Provided records:
--- --- ---
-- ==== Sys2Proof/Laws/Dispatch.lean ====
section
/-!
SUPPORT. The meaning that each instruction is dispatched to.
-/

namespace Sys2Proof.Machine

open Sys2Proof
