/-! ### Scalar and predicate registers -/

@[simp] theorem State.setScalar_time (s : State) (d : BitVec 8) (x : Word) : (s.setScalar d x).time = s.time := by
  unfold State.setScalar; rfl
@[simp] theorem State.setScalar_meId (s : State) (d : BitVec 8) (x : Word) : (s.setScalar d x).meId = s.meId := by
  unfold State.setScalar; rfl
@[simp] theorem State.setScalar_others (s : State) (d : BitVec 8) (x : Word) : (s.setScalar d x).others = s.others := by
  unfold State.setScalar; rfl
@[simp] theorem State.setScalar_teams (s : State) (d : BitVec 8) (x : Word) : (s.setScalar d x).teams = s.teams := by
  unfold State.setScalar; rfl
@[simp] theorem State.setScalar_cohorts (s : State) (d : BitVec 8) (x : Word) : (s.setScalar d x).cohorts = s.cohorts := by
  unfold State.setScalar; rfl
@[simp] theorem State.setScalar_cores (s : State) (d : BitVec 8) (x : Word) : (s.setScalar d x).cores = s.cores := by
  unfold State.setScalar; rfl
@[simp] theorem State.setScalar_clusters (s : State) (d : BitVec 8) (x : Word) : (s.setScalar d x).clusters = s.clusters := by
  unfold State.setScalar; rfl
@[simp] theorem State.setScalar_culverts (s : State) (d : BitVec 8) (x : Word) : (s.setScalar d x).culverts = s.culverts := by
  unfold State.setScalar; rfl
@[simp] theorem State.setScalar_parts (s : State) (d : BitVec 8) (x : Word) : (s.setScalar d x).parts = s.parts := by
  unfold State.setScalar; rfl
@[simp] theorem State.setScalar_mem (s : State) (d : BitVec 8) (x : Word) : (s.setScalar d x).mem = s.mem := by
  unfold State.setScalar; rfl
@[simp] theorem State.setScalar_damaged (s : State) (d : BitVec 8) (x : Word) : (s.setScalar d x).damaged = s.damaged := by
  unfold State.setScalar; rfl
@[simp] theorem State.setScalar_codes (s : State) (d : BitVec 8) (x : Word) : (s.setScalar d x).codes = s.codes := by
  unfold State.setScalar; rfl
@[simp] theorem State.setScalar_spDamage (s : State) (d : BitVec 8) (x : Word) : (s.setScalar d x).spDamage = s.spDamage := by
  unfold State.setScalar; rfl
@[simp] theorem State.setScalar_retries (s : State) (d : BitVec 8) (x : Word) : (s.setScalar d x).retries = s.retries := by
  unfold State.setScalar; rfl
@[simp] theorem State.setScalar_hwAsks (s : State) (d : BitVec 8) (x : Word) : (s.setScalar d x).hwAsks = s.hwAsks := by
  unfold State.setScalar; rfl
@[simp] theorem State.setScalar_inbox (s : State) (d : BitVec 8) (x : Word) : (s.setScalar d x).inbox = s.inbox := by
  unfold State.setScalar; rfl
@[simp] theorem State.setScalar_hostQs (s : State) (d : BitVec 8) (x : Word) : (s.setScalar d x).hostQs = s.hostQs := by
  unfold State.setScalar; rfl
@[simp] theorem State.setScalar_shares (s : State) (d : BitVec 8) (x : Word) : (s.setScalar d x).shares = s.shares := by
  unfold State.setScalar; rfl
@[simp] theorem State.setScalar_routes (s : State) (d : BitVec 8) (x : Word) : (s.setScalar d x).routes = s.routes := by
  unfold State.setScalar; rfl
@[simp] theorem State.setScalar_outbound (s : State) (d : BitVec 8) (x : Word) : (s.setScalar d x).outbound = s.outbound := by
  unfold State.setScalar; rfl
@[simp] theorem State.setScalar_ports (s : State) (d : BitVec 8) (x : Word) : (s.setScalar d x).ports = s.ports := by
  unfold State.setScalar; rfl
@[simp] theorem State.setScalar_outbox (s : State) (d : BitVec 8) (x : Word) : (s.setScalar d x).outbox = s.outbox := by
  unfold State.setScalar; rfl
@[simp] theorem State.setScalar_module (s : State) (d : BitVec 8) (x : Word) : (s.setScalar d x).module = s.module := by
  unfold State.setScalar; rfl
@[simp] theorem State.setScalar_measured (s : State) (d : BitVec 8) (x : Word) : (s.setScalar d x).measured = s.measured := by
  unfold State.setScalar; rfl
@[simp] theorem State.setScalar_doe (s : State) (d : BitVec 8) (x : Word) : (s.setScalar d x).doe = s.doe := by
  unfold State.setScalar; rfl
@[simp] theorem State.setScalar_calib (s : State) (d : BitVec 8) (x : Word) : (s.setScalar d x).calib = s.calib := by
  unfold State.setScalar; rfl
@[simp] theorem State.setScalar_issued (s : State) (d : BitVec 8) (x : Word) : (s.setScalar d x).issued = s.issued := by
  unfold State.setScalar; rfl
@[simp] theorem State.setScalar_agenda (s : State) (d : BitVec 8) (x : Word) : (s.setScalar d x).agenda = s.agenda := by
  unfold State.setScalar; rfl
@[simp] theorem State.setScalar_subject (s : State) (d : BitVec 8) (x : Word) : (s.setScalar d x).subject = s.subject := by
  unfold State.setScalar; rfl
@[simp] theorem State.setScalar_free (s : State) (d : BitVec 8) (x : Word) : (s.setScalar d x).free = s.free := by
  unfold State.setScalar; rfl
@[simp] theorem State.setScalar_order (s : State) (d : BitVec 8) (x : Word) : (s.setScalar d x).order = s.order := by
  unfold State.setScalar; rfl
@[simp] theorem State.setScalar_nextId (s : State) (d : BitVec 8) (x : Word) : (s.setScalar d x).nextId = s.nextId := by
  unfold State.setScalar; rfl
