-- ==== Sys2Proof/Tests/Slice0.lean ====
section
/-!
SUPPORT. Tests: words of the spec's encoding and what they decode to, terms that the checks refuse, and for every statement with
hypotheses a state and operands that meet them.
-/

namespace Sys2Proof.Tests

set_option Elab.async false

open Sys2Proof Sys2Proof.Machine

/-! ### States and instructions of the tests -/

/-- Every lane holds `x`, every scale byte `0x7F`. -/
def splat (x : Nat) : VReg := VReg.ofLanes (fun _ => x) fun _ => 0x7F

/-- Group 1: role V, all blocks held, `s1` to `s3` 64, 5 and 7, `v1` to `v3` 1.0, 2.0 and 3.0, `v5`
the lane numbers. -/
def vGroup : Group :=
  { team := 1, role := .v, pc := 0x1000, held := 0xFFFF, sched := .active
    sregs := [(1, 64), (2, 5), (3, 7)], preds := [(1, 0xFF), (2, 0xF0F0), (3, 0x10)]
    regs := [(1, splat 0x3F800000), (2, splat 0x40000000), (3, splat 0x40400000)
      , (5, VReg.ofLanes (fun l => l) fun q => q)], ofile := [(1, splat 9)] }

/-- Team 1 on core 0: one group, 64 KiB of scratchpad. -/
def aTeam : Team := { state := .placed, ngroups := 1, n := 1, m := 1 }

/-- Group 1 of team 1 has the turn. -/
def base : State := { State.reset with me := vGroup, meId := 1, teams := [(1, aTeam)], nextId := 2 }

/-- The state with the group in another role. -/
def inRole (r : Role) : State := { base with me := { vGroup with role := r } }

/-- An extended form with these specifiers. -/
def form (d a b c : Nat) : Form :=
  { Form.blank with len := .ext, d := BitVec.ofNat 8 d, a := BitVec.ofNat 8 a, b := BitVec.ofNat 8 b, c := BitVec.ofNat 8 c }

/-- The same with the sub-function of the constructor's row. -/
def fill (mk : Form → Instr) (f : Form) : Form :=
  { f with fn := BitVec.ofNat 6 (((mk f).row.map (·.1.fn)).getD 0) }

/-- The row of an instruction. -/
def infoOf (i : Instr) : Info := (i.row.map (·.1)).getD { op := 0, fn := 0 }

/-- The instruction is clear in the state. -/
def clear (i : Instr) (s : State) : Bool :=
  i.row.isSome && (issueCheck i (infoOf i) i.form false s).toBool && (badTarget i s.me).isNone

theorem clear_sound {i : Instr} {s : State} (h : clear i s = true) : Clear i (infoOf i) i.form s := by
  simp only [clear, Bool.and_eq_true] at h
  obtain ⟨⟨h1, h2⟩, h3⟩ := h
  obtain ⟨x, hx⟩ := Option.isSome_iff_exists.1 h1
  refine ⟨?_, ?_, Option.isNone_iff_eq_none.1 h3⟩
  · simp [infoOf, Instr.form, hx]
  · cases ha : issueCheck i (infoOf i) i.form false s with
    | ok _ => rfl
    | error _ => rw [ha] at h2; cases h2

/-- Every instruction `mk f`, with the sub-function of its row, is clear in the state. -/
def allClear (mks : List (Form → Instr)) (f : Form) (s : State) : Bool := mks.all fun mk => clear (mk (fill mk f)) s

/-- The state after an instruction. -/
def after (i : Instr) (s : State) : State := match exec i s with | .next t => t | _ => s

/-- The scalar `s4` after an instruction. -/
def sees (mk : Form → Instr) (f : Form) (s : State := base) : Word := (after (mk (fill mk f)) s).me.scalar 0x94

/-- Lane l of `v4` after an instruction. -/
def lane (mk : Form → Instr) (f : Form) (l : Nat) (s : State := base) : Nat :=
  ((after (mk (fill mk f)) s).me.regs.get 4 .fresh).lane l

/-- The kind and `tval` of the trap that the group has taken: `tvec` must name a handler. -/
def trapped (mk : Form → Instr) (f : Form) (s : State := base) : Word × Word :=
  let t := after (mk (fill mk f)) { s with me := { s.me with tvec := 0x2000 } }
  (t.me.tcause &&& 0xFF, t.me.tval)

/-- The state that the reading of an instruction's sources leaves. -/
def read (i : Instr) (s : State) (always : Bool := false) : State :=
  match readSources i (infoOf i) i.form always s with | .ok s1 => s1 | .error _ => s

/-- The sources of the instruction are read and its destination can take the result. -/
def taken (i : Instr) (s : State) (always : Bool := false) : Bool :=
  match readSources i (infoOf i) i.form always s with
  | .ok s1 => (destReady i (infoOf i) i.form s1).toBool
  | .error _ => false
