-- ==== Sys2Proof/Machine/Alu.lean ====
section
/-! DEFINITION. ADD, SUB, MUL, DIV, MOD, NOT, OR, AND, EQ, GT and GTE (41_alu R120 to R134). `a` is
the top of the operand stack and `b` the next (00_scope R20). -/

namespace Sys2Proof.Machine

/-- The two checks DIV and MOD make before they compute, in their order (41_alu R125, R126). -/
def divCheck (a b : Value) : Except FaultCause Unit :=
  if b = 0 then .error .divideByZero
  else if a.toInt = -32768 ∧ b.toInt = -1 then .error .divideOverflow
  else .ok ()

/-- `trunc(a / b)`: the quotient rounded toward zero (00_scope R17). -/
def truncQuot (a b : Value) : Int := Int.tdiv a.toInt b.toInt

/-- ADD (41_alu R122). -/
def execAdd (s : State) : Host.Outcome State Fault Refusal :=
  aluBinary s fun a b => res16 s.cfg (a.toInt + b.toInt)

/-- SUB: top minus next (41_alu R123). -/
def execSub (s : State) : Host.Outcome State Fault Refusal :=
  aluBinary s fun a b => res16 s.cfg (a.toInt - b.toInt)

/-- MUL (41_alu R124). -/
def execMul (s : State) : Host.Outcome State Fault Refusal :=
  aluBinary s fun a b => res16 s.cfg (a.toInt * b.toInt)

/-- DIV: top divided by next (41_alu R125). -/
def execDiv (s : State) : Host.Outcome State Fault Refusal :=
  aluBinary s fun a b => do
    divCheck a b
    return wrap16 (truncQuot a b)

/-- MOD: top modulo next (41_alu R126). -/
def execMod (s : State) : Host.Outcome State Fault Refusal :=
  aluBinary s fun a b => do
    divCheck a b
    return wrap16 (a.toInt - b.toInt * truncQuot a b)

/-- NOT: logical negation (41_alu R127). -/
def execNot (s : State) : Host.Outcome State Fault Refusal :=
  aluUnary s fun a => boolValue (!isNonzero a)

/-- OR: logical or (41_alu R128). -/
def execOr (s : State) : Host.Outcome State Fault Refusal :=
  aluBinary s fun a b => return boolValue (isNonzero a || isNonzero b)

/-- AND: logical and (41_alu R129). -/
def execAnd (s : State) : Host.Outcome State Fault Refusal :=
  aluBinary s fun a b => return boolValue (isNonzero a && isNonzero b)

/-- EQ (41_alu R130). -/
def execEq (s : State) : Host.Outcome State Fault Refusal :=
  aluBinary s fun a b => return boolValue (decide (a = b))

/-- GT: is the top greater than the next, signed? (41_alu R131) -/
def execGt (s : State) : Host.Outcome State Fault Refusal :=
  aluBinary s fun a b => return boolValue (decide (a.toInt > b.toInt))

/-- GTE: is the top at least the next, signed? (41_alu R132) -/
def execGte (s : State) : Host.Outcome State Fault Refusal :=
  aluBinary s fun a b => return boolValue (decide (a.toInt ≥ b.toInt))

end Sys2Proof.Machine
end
--- --- ---
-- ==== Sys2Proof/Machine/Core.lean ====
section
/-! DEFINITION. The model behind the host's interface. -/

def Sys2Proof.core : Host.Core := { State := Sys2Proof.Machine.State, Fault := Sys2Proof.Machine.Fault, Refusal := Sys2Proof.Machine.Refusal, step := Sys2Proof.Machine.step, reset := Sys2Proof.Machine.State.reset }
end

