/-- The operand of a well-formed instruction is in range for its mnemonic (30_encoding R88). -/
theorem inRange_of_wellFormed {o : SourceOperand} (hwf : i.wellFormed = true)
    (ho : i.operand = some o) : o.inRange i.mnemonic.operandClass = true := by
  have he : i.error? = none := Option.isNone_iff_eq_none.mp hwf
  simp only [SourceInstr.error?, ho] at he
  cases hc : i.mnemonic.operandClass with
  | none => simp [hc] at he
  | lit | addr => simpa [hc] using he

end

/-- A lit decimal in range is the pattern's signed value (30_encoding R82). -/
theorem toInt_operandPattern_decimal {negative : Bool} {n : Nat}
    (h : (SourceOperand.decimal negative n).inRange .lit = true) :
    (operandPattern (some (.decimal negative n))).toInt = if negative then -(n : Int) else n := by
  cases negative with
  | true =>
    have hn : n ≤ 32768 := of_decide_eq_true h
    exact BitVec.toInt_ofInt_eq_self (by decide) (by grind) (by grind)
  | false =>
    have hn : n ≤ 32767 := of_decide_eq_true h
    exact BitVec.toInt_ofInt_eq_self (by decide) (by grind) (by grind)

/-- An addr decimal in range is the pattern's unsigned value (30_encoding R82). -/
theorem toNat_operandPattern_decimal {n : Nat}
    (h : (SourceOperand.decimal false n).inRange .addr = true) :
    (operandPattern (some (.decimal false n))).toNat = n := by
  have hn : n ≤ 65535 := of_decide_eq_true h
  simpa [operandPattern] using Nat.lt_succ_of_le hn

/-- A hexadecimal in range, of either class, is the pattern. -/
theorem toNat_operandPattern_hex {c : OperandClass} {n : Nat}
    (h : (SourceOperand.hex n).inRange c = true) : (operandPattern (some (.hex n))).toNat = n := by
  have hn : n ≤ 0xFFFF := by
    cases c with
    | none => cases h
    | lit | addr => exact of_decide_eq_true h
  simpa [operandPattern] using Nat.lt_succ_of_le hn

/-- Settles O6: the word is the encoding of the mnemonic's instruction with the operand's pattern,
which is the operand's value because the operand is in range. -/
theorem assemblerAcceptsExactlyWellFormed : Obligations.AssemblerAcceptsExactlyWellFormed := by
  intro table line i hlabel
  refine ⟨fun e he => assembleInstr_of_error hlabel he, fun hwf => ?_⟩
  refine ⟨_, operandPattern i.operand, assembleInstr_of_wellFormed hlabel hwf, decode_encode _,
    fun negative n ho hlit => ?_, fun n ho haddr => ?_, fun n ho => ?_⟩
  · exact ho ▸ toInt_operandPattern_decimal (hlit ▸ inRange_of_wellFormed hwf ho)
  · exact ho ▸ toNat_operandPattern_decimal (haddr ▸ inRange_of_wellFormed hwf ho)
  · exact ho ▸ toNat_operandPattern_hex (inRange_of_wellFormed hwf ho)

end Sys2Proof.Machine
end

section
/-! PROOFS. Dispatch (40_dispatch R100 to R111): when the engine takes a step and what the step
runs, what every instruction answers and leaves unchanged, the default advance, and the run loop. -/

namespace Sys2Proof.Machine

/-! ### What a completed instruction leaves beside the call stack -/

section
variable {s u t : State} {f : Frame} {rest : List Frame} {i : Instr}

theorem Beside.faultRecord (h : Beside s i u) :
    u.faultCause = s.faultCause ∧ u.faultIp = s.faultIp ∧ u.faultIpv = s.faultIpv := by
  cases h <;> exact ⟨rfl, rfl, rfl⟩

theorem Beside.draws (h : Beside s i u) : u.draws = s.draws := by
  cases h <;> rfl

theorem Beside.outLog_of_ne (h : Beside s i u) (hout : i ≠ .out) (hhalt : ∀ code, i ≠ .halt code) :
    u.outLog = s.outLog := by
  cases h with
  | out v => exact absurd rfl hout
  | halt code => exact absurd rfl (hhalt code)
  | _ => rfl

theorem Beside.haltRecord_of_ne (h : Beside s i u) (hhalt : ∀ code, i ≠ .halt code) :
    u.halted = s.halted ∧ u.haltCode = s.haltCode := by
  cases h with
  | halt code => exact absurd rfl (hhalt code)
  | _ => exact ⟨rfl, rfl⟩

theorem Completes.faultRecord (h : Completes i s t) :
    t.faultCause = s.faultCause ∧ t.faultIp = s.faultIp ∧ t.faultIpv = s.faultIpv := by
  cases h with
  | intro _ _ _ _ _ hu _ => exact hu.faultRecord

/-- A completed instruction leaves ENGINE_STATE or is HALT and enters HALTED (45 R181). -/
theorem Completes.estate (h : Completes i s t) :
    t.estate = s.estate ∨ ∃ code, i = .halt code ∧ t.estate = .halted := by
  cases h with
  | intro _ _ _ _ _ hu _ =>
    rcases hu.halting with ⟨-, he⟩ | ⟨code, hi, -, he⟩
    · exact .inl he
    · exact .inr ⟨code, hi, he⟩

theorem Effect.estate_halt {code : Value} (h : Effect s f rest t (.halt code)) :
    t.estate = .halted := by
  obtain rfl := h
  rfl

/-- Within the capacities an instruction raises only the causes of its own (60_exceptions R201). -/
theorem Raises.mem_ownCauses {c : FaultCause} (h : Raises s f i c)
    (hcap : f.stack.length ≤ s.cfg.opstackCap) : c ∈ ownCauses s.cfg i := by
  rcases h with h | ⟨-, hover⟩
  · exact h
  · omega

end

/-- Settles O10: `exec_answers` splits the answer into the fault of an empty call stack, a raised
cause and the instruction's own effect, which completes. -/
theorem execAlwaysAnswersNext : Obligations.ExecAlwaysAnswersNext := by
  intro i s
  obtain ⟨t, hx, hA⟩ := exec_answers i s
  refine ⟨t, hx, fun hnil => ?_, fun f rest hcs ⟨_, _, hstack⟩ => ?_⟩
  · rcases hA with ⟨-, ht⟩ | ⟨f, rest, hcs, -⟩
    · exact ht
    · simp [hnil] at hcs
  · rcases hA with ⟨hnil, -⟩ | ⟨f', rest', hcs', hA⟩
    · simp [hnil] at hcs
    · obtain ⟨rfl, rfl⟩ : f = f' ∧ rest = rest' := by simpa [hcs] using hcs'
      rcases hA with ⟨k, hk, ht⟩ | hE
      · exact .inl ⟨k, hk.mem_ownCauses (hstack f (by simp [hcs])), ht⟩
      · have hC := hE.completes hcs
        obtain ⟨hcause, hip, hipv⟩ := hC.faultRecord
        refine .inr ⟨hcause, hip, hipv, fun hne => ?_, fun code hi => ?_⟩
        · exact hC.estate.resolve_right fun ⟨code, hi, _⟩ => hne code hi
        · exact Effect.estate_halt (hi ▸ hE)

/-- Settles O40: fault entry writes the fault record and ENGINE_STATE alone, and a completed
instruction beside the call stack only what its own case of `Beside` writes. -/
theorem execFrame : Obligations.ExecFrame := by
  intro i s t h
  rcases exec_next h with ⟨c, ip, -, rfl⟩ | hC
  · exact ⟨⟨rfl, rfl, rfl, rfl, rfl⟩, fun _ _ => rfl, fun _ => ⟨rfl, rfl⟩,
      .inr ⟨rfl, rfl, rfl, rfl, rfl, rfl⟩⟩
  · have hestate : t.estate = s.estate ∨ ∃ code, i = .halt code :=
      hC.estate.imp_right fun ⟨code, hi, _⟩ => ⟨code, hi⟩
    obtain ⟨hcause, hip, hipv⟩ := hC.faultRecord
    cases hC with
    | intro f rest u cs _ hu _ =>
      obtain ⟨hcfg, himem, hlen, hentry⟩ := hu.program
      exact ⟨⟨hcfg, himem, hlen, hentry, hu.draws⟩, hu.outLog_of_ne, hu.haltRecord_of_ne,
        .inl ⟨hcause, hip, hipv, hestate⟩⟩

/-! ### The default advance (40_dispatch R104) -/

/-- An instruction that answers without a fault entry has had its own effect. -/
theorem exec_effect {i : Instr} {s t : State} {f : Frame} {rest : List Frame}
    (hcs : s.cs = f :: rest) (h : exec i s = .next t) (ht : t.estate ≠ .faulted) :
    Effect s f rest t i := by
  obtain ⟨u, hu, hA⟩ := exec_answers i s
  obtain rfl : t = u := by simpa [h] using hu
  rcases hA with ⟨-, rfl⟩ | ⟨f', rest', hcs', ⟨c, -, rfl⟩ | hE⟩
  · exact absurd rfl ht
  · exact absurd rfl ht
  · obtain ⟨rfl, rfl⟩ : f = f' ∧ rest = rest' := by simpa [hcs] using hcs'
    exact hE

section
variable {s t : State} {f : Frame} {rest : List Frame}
--- --- ---
Activity: Each line that includes the word "hnil" counts once; report how many such lines the entries have, and nothing else.

Written answer: 4